Matching the Gradient with Boundary Conditions

This whole algorithm actually boils down to a very simple idea. To get at this, let's first try to define more carefully what we'd like to accomplish when we blend two images together. Call the image we're changing Image A and the image we're cutting out and pasting Image B:

It would be nice if we could allow the colors in Image B to change when we pasted it on, but to somehow keep all of the "details" of Image B intact. Some details we'd like to preserve would be all of the edges, corners, transitions, etc in image B. But if you read my tutorial on Edge, Corner, and Blob Detection, you'll already know techniques for extracting these details from images, and the first step in every technique is to calculate the image gradient. The image gradient is just a mathematical way of describing how the image pixels change relative to the pixels around them (it is essentially the difference of a pixel and its neighbors). And a relative descriptor is just what we're looking for, since the disagreement between image A and image B that makes them jut out against each other is the absolute magnitude of their colors.
Hence, the goal of Poisson Image Editing stated with a bit more rigor is: allow for the tweaking of absolute information of image B (colors), but preserve the relative information (image gradient) of image B as much as possible after it's pasted. Below is the image gradient of the shark we're trying to paste, so you can get an idea of what that relative information might look like:

Image	Gradient Magnitude

Given alone, the image gradient is under-constrained. As an analogy, consider I told you I wanted you to trace a path on a piece of paper, and I told you "first trace two inches, then turn 30 degrees clockwise, then trace 3 inches, etc", but I didn't tell you a starting position or any specific points on the path. Then the curve you trace out could start anywhere and be at any rotational orientation and still satisfy the conditions I told you. The relative information contained in the image gradient is the same way. We need to fix RGB values of some specific pixels to get a solution to our problem. This gives us an awesome opportunity to make image B more like image A. What we do is fix the pixels on the boundary of image B to be equal to the pixels on image A where B resides, and then solve for the rest of the pixels on the interior of image B that preserve the original gradient of image B. That's it! In the next section I will give more specific equations for doing this and give even more intuition for how this works, but hopefully now you at least see what needs to be done.
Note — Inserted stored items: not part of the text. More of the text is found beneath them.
/-- Settles O49: the LDI leaves the byte in the register and the pc at the PRN (`step_ldi_below_top`), whose two bytes
still lie in memory; the PRN emits what the register it names holds (`step_prn`). -/
theorem ldiThenPrnOutputs : Obligations.LdiThenPrnOutputs := by
  rintro s x v hx hr hl hop rfl rfl hprn hprnReg
  obtain ⟨t, hstep, hrun, hmem, hout, hpc, hregs⟩ := step_ldi_below_top hr (by omega) hx hop
  have hopcode : opcodeAt t = 0x47 := by rw [opcodeAt, hmem, hpc, hprn]
  have hoperand : (operand1 t).toNat = (operand1 s).toNat := by rw [operand1, hmem, hpc, hprnReg]
  have hlt : (operand1 t).toNat < 8 := hoperand ▸ hx
  have hreg : t.regs[(operand1 t).toNat] = operand2 s := by simp only [hregs, hoperand, Vector.getElem_set_self]
  refine ⟨t, _, hstep, step_prn hrun (by omega) hlt hopcode, ?_, hrun⟩
  rw [advancePc_out, emit_out, hreg, countCycle_out, hout]

end Sys2Proof.Machine

/-! # The register and stack family (40_register_and_stack.md): the fetch of an opcode with operand bytes, LDI, and the
push-pop law -/

namespace Sys2Proof.Machine

/-! ## What an instruction answers, read off its rule -/

theorem exec_of_ruleOf_ok {i : Instr} {s t : State} (h : ruleOf i s = .ok t) : exec i s = .next t := by
  rw [exec_eq_conclude, h, conclude_ok]

theorem exec_of_ruleOf_error {i : Instr} {s : State} {e : ErrorKind} (h : ruleOf i s = .error e) :
    exec i s = .next (errorHalt e s) := by
  rw [exec_eq_conclude, h, conclude_error, haltWith_eq_errorHalt]

/-! ## How a row of the opcode map is fetched -/

/-- A step in Running on a legal opcode with an operand byte above address 255 halts after counting the iteration (D8). -/
theorem step_of_opForm_past_top {s : State} {f : OpForm} (hr : s.run = .running) (hf : opForm (opcodeAt s) = some f)
    (hl : 256 < s.pc.toNat + formLength f) :
    step s = .next (errorHalt .addressOutOfRange (counted s)) := by
  have hfetch : fetch (countCycle s) = .error .addressOutOfRange := by
    rw [fetch_eq, countCycle_mem, countCycle_pc, ← opcodeAt, hf]
    exact if_neg (Nat.not_le.mpr hl)
  rw [step_of_running hr, hfetch]
  rfl

/-- Every row of the opcode map is fetched by its length and makes its instruction of its operand bytes (R78). -/
theorem fetchedAs_of_opForm {op : Byte} {f : OpForm} (hf : opForm op = some f) :
    FetchedAs op (formLength f) (buildInstr f) := by
  rintro s hr rfl
  exact ⟨step_of_opForm hr hf, step_of_opForm_past_top hr hf⟩

/-! ## LDI -/

/-- Settles O1: the row of 0x82 as it is fetched, and LDI's rule on a register that exists and on one that does not. -/
theorem ldiLoadsItsImmediate : Obligations.LdiLoadsItsImmediate :=
  ⟨fetchedAs_of_opForm (f := .ri .ldi) rfl, fun s _ imm hra => exec_of_ruleOf_ok (loadImmediate_of_lt hra imm s),
    fun s _ imm hra => exec_of_ruleOf_error (loadImmediate_of_ge hra imm s)⟩

/-! ## PUSH and then POP -/

/-- SP's two steps are inverse because both wrap modulo 256, and nothing else holds a trace of them (R100). -/
theorem incSp_decSp (s : State) : incSp (decSp s) = s := by
  have hsp : mod256 ((sp (decSp s)).toNat + 1) = s.regs[7] := by
    apply BitVec.eq_of_toNat_eq
    rw [mod256_toNat, ← topAddress, topAddress_decSp]
    have := s.regs[7].isLt
    omega
  rw [incSp, hsp, decSp_regs, Vector.set_set, Vector.set_getElem_self]
  rfl

/-- A register other than R7 is pushed as it was before the instruction (D23 concerns R7 alone). -/
theorem decSp_getElem_ne (s : State) {j : Nat} (hj : j < 8) (h7 : j ≠ 7) : (decSp s).regs[j] = s.regs[j] := by
  rw [decSp_regs, Vector.getElem_set_ne (by decide) hj h7.symm]

theorem exec_push {s : State} {x : Nat} (hx : x < 8) (h7 : x ≠ 7) :
    exec (.push x) s = .next (advancePc 2 (withMem (writeByte s.mem (topAddress (decSp s)) s.regs[x]) (decSp s))) := by
  rw [← decSp_getElem_ne s hx h7]
  exact exec_of_ruleOf_ok (pushRegister_of_lt hx s)

/-- With R7 excepted, POP's write of its register and its increment of SP do not meet. -/
theorem exec_pop {s : State} {y : Nat} (hy : y < 8) (h7 : y ≠ 7) :
    exec (.pop y) s = .next (advancePc 2 (setReg y hy (readByte s.mem (topAddress s)) (incSp s))) := by
  rw [← incSp_setReg hy _ s h7]
  exact exec_of_ruleOf_ok (popRegister_of_lt hy s)

/-- Settles O45: POP reads the byte PUSH stored under the decremented SP, and `incSp_decSp` gives SP back. -/
theorem pushThenPopRestores : Obligations.PushThenPopRestores := by
  intro s x y hx hy hx7 hy7
  have hcell : readByte (writeByte s.mem (topAddress (decSp s)) s.regs[x]) (topAddress (decSp s)) = s.regs[x] := by
    rw [readByte_writeByte, if_pos rfl]
  have hsp : (incSp (decSp s)).regs[7] = s.regs[7] := by rw [incSp_decSp]
  refine ⟨_, _, exec_push hx hx7, exec_pop hy hy7, ?popped, ?sp, ?cell⟩
  case popped => exact (Vector.getElem_set_self hy).trans hcell
  case sp => exact (setReg_regs_ne hy _ (incSp (decSp s)) (by decide) hy7).trans hsp
  case cell => rw [← topAddress_decSp]; exact hcell

end Sys2Proof.Machine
Discrete Solution and Implementation with a Sparse Matrix

Let me now present the system of equations that solves the problem. Let's call the image which we're pasting on A (as before), the image which we're pasting B (as before), and the new image to be pasted H (where H should be some improved version of B that blends in with A better). First the easy part: the boundary constraints. We said before the pixels on H's boundary should be exactly the same as the pixels of A on that boundary, so that we can match those pixels on the outside of the selection and blend them inwards. In math speak

\[ H_{(x, y)} = A_{(x,y)} \forall (x, y) \in \partial B \]

So we already know the exact solution to all pixels on the boundary of H (which is also the boundary of B). Now we need to solve for the pixels in the interior of H. We want the gradient of the pixels on the interior of H to equal the gradient of the pixels on the interior of B. To turn this gradient matching into a system of linear equations, we're going to sum up local information about a gradient using what's known as a "finite difference scheme of the laplace operator." It is simply the sum of the differences between that pixel and all of its neighbors; or, in other words, it's a sum of the "flow" of the function out of each pixel. Here's how it is defined for the image we are pasting in

\[ \Delta B_{(x, y)} = 4B(x, y) - B(x-1, y) - B(x+1, y) - B(x, y-1) - B(x, y+1) \]

If one of the neighbors happens to be a boundary pixel, then its value is fixed. If one of the neighbors happens to be out of bounds of the selection, then it should be excluded. This is summarized for all cases for every point in H by the following difference equation (lifted from the paper and rearranged in a way that I think makes more sense):

\[ |N|H(x, y) - \sum_{(dx, dy) + (x, y) \in \Omega} H(x+dx, y+dy) - \sum_{((dx, dy) + (x, y) \in \partial \Omega } A(x+dx, y+dy) = \sum_{(dx, dy) + (x, y) \in (\Omega \cup \partial \Omega)} (B(x+dx, y+dy) - B(x, y)) \]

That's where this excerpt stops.